- **Work instruction**: Copy all of the records below verbatim.

[[ Source material open ]]

-- ==== Sys2Proof/Tests/Slice0.lean ====
section
/-! SUPPORT. Tests: ill-formed terms refused, words decoded, one step each of the spec's vectors, and
for each obligation with hypotheses a state and operands that meet them. -/

namespace Sys2Proof.Tests

open Sys2Proof.Machine

/-! ### Well-formedness -/

theorem test_phInit_phase3_illFormed : Instr.wf (.phInit 3) = false := by decide
theorem test_phApply_phase3_illFormed : Instr.wf (.phApply 3) = false := by decide
theorem test_phSetCarrier_phase3_illFormed : Instr.wf (.phSetCarrier 3) = false := by decide

/-! ### Decoding: the words of 30_encoding.md R96 and 95_test_vectors.md V11 -/

theorem test_decode_nop : decode 0x00000000#32 = .ok .nop := by decide
theorem test_decode_tblRead : decode 0x10000020#32 = .ok (.tblRead 32) := by decide
theorem test_decode_tblRead_max : decode 0x10000FFF#32 = .ok (.tblRead 4095) := by decide
theorem test_decode_phInit : decode 0x28000000#32 = .ok (.phInit 2) := by decide
theorem test_decode_phApply : decode 0x34000000#32 = .ok (.phApply 1) := by decide
theorem test_decode_phSetCarrier : decode 0x48000000#32 = .ok (.phSetCarrier 2) := by decide
theorem test_decode_invInit : decode 0x50000000#32 = .ok .invInit := by decide
theorem test_decode_invUpdateFs : decode 0x60008000#32 = .ok (.invUpdateFs 0x8000) := by decide
theorem test_decode_scalerCheck : decode 0x70000000#32 = .ok .scalerCheck := by decide
theorem test_decode_fgIter : decode 0x80000000#32 = .ok .fgIter := by decide
theorem test_decode_adcInit : decode 0x90000000#32 = .ok .adcInit := by decide
theorem test_decode_reserved_opcode : decode 0xAFFFFFFF#32 = .error .illegalOp := by decide
theorem test_decode_phase3 : decode 0x3C000000#32 = .error .badPhase := by decide
theorem test_decode_rsv_before_phase : decode 0x3C000001#32 = .error .rsvField := by decide
theorem test_decode_tblRead_bit12 : decode 0x10001000#32 = .error .rsvField := by decide
theorem test_decode_nop_phase : decode 0x04000000#32 = .error .rsvField := by decide
theorem test_decode_invUpdateFs_bit16 : decode 0x60018000#32 = .error .rsvField := by decide
theorem test_decodeTableWord : decodeTableWord 32 0x10000005 = some (.tblRead 5) := by decide

/-- The lanes of `IDENT` (95_test_vectors.md V10). -/
theorem test_lanes_of_ident : lanesOfWord 0x53505737#32 = [0x37, 0x57, 0x50, 0x53] := by decide

/-! ### Small states -/

/-- The default parameters with a number for each OPEN one that a test compares. -/
def testParams : Params :=
  { Config.defaultParams with
    carrierDefault := 0xCD00, unit := 9, opA := 7, adcCh := 4, adcAtten := 3, adcBits := 12 }

def testConfig : Config where
  toParams := testParams
  admitted := by decide

/-- The state after reset. -/
def fresh : State := State.resetOf testConfig

/-- The registers of an initialised channel. -/
def initialised (cursor : BitVec 12) (pending : Bool) : PhaseRegs where
  cursor := cursor
  pending := pending
  chInit := true
  duty := 0
  freq := 0xCD00

/-- An initialised block whose phase 2 has the given cursor and pending flag. -/
def booted (cursor : BitVec 12) (pending : Bool) : State :=
  { fresh with
    ph := ⟨initialised 0 false, initialised 11 false, initialised cursor pending⟩
    handlerReg := true
    started := .const true
    ena := .const true }

/-- The sequencer in the middle of an iteration: tasks A1 and A2 to do. -/
def sequencing : State := { booted 22 false with runReq := true, fgTodo := 0b1100#4 }

/-- The interrupt engine between its two steps, having latched phases 0 and 2; phase 1 came after. -/
def interrupted : State := { booted 22 false with isrActive := true, isrM := 5, intSt := 7 }

/-- `s` with the agents of the next steps listed, and no answers. -/
def drawn (agents : List AgentStep) (s : State) : State :=
  { s with draws := { s.draws with turns := agents.map fun a => ⟨a, .none⟩ } }

/-- `s` with one access for the host's next turn. -/
def withAccess (a : HostAccess) (s : State) : State := drawn [.host] { s with hostProg := [a] }

/-- The host about to write `w` to `CMD`, with the answers to that step. -/
def answering (ans : Answers) (w : Word) (s : State) : State :=
  { s with
    hostProg := [.write (s.cfg.sdeBase + 0x10) 4 w]
    draws := { s.draws with turns := [⟨.host, ans⟩] } }

/-- The host about to write `w` to `CMD`. -/
def commanding (w : Word) (s : State) : State := answering .none w s

/-- The state after one step, if there is one. -/
def after (s : State) : Option State :=
  match step s with
  | .next t => some t
  | .fault _ => none
  | .refused _ => none

/-- The state after one step that runs a command word. -/
def run1 (w : Nat) (s : State) : Option State := after (s.withFetchWord 32 w)

/-! ### One step per instruction (95_test_vectors.md V5 to V11) -/

theorem test_nop_busy_block : (run1 0x00000000 sequencing).map (·.err) = some 0 := by decide
theorem test_nop_rsv : (run1 0x00010000 fresh).map (·.err) = some 0x002 := by decide

theorem test_tblRead_11 : (run1 0x1000000B fresh).map (·.result) = some 0x5D4D := by decide
theorem test_tblRead_33 : (run1 0x10000021 sequencing).map (·.err) = some 0x040 := by decide

theorem test_phInit_flags :
    (run1 0x24000000 fresh).map (fun s => (flagsWord s .p1, (s.ph.get .p1).freq, statusWord s))
      = some (6, 0xCD00, 0) := by decide
theorem test_phInit_twice : (run1 0x24000000 (booted 22 false)).map (·.err) = some 0x020 := by
  decide

theorem test_phApply_wraps :
    (run1 0x38000000 { booted 32 true with scale := 0x8000 }).map
        (fun s => (s.pwmLog, (s.ph.get .p2).cursor, (s.ph.get .p2).pending))
      = some ([.setDuty 9 2 7 0x288A], 0, false) := by decide
theorem test_phApply_not_init : (run1 0x30000000 fresh).map (·.err) = some 0x010 := by decide

theorem test_phSetCarrier_zero :
    (run1 0x40000000 (booted 22 false)).map (fun s => (s.pwmLog, (s.ph.get .p0).freq))
      = some ([.setFrequency 9 0 0], 0) := by decide
theorem test_phSetCarrier_arg :
    (run1 0x48000000 { booted 22 false with arg := 0x67200 }).map (fun s => (s.ph.get .p2).freq)
      = some 0x67200 := by decide

theorem test_invInit_log :
    (after (answering { Answers.none with order := some 0 } 0x50000000 fresh)).map
        (fun s => (s.pwmLog.length, s.pwmLog.getLast?, statusWord s))
      = some (19, some (.registerHandler 9), 9) := by decide
theorem test_invInit_busy : (run1 0x50000000 sequencing).map (·.err) = some 0x008 := by decide

theorem test_invUpdateFs_half :
    (run1 0x60004000 (booted 22 false)).map (fun s => (s.scale, s.elecFreq, s.carrier))
      = some (0x4000, 0x3200, 0x67200) := by decide
theorem test_invUpdateFs_not_init_first : (run1 0x60008001 fresh).map (·.err) = some 0x010 := by
  decide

[[ Source material closed ]]

- **Task result**:
-- ==== Sys2Proof/Tests/Slice0.lean ====
section
/-! SUPPORT. Tests: ill-formed terms refused, words decoded, one step each of the spec's vectors, and
for each obligation with hypotheses a state and operands that meet them. -/

namespace Sys2Proof.Tests

open Sys2Proof.Machine

/-! ### Well-formedness -/

theorem test_phInit_phase3_illFormed : Instr.wf (.phInit 3) = false := by decide
theorem test_phApply_phase3_illFormed : Instr.wf (.phApply 3) = false := by decide
theorem test_phSetCarrier_phase3_illFormed : Instr.wf (.phSetCarrier 3) = false := by decide

/-! ### Decoding: the words of 30_encoding.md R96 and 95_test_vectors.md V11 -/

theorem test_decode_nop : decode 0x00000000#32 = .ok .nop := by decide
theorem test_decode_tblRead : decode 0x10000020#32 = .ok (.tblRead 32) := by decide
theorem test_decode_tblRead_max : decode 0x10000FFF#32 = .ok (.tblRead 4095) := by decide
theorem test_decode_phInit : decode 0x28000000#32 = .ok (.phInit 2) := by decide
theorem test_decode_phApply : decode 0x34000000#32 = .ok (.phApply 1) := by decide
theorem test_decode_phSetCarrier : decode 0x48000000#32 = .ok (.phSetCarrier 2) := by decide
theorem test_decode_invInit : decode 0x50000000#32 = .ok .invInit := by decide
theorem test_decode_invUpdateFs : decode 0x60008000#32 = .ok (.invUpdateFs 0x8000) := by decide
theorem test_decode_scalerCheck : decode 0x70000000#32 = .ok .scalerCheck := by decide
theorem test_decode_fgIter : decode 0x80000000#32 = .ok .fgIter := by decide
theorem test_decode_adcInit : decode 0x90000000#32 = .ok .adcInit := by decide
theorem test_decode_reserved_opcode : decode 0xAFFFFFFF#32 = .error .illegalOp := by decide
theorem test_decode_phase3 : decode 0x3C000000#32 = .error .badPhase := by decide
theorem test_decode_rsv_before_phase : decode 0x3C000001#32 = .error .rsvField := by decide
theorem test_decode_tblRead_bit12 : decode 0x10001000#32 = .error .rsvField := by decide
theorem test_decode_nop_phase : decode 0x04000000#32 = .error .rsvField := by decide
theorem test_decode_invUpdateFs_bit16 : decode 0x60018000#32 = .error .rsvField := by decide
theorem test_decodeTableWord : decodeTableWord 32 0x10000005 = some (.tblRead 5) := by decide

/-- The lanes of `IDENT` (95_test_vectors.md V10). -/
theorem test_lanes_of_ident : lanesOfWord 0x53505737#32 = [0x37, 0x57, 0x50, 0x53] := by decide

/-! ### Small states -/

/-- The default parameters with a number for each OPEN one that a test compares. -/
def testParams : Params :=
  { Config.defaultParams with
    carrierDefault := 0xCD00, unit := 9, opA := 7, adcCh := 4, adcAtten := 3, adcBits := 12 }

def testConfig : Config where
  toParams := testParams
  admitted := by decide

/-- The state after reset. -/
def fresh : State := State.resetOf testConfig

/-- The registers of an initialised channel. -/
def initialised (cursor : BitVec 12) (pending : Bool) : PhaseRegs where
  cursor := cursor
  pending := pending
  chInit := true
  duty := 0
  freq := 0xCD00

/-- An initialised block whose phase 2 has the given cursor and pending flag. -/
def booted (cursor : BitVec 12) (pending : Bool) : State :=
  { fresh with
    ph := ⟨initialised 0 false, initialised 11 false, initialised cursor pending⟩
    handlerReg := true
    started := .const true
    ena := .const true }

/-- The sequencer in the middle of an iteration: tasks A1 and A2 to do. -/
def sequencing : State := { booted 22 false with runReq := true, fgTodo := 0b1100#4 }

/-- The interrupt engine between its two steps, having latched phases 0 and 2; phase 1 came after. -/
def interrupted : State := { booted 22 false with isrActive := true, isrM := 5, intSt := 7 }

/-- `s` with the agents of the next steps listed, and no answers. -/
def drawn (agents : List AgentStep) (s : State) : State :=
  { s with draws := { s.draws with turns := agents.map fun a => ⟨a, .none⟩ } }

/-- `s` with one access for the host's next turn. -/
def withAccess (a : HostAccess) (s : State) : State := drawn [.host] { s with hostProg := [a] }

/-- The host about to write `w` to `CMD`, with the answers to that step. -/
def answering (ans : Answers) (w : Word) (s : State) : State :=
  { s with
    hostProg := [.write (s.cfg.sdeBase + 0x10) 4 w]
    draws := { s.draws with turns := [⟨.host, ans⟩] } }

/-- The host about to write `w` to `CMD`. -/
def commanding (w : Word) (s : State) : State := answering .none w s

/-- The state after one step, if there is one. -/
def after (s : State) : Option State :=
  match step s with
  | .next t => some t
  | .fault _ => none
  | .refused _ => none

/-- The state after one step that runs a command word. -/
def run1 (w : Nat) (s : State) : Option State := after (s.withFetchWord 32 w)

/-! ### One step per instruction (95_test_vectors.md V5 to V11) -/

theorem test_nop_busy_block : (run1 0x00000000 sequencing).map (·.err) = some 0 := by decide
theorem test_nop_rsv : (run1 0x00010000 fresh).map (·.err) = some 0x002 := by decide

theorem test_tblRead_11 : (run1 0x1000000B fresh).map (·.result) = some 0x5D4D := by decide
theorem test_tblRead_33 : (run1 0x10000021 sequencing).map (·.err) = some 0x040 := by decide

theorem test_phInit_flags :
    (run1 0x24000000 fresh).map (fun s => (flagsWord s .p1, (s.ph.get .p1).freq, statusWord s))
      = some (6, 0xCD00, 0) := by decide
theorem test_phInit_twice : (run1 0x24000000 (booted 22 false)).map (·.err) = some 0x020 := by
  decide

theorem test_phApply_wraps :
    (run1 0x38000000 { booted 32 true with scale := 0x8000 }).map
        (fun s => (s.pwmLog, (s.ph.get .p2).cursor, (s.ph.get .p2).pending))
      = some ([.setDuty 9 2 7 0x288A], 0, false) := by decide
theorem test_phApply_not_init : (run1 0x30000000 fresh).map (·.err) = some 0x010 := by decide

theorem test_phSetCarrier_zero :
    (run1 0x40000000 (booted 22 false)).map (fun s => (s.pwmLog, (s.ph.get .p0).freq))
      = some ([.setFrequency 9 0 0], 0) := by decide
theorem test_phSetCarrier_arg :
    (run1 0x48000000 { booted 22 false with arg := 0x67200 }).map (fun s => (s.ph.get .p2).freq)
      = some 0x67200 := by decide

theorem test_invInit_log :
    (after (answering { Answers.none with order := some 0 } 0x50000000 fresh)).map
        (fun s => (s.pwmLog.length, s.pwmLog.getLast?, statusWord s))
      = some (19, some (.registerHandler 9), 9) := by decide
theorem test_invInit_busy : (run1 0x50000000 sequencing).map (·.err) = some 0x008 := by decide

theorem test_invUpdateFs_half :
    (run1 0x60004000 (booted 22 false)).map (fun s => (s.scale, s.elecFreq, s.carrier))
      = some (0x4000, 0x3200, 0x67200) := by decide
theorem test_invUpdateFs_not_init_first : (run1 0x60008001 fresh).map (·.err) = some 0x010 := by
  decide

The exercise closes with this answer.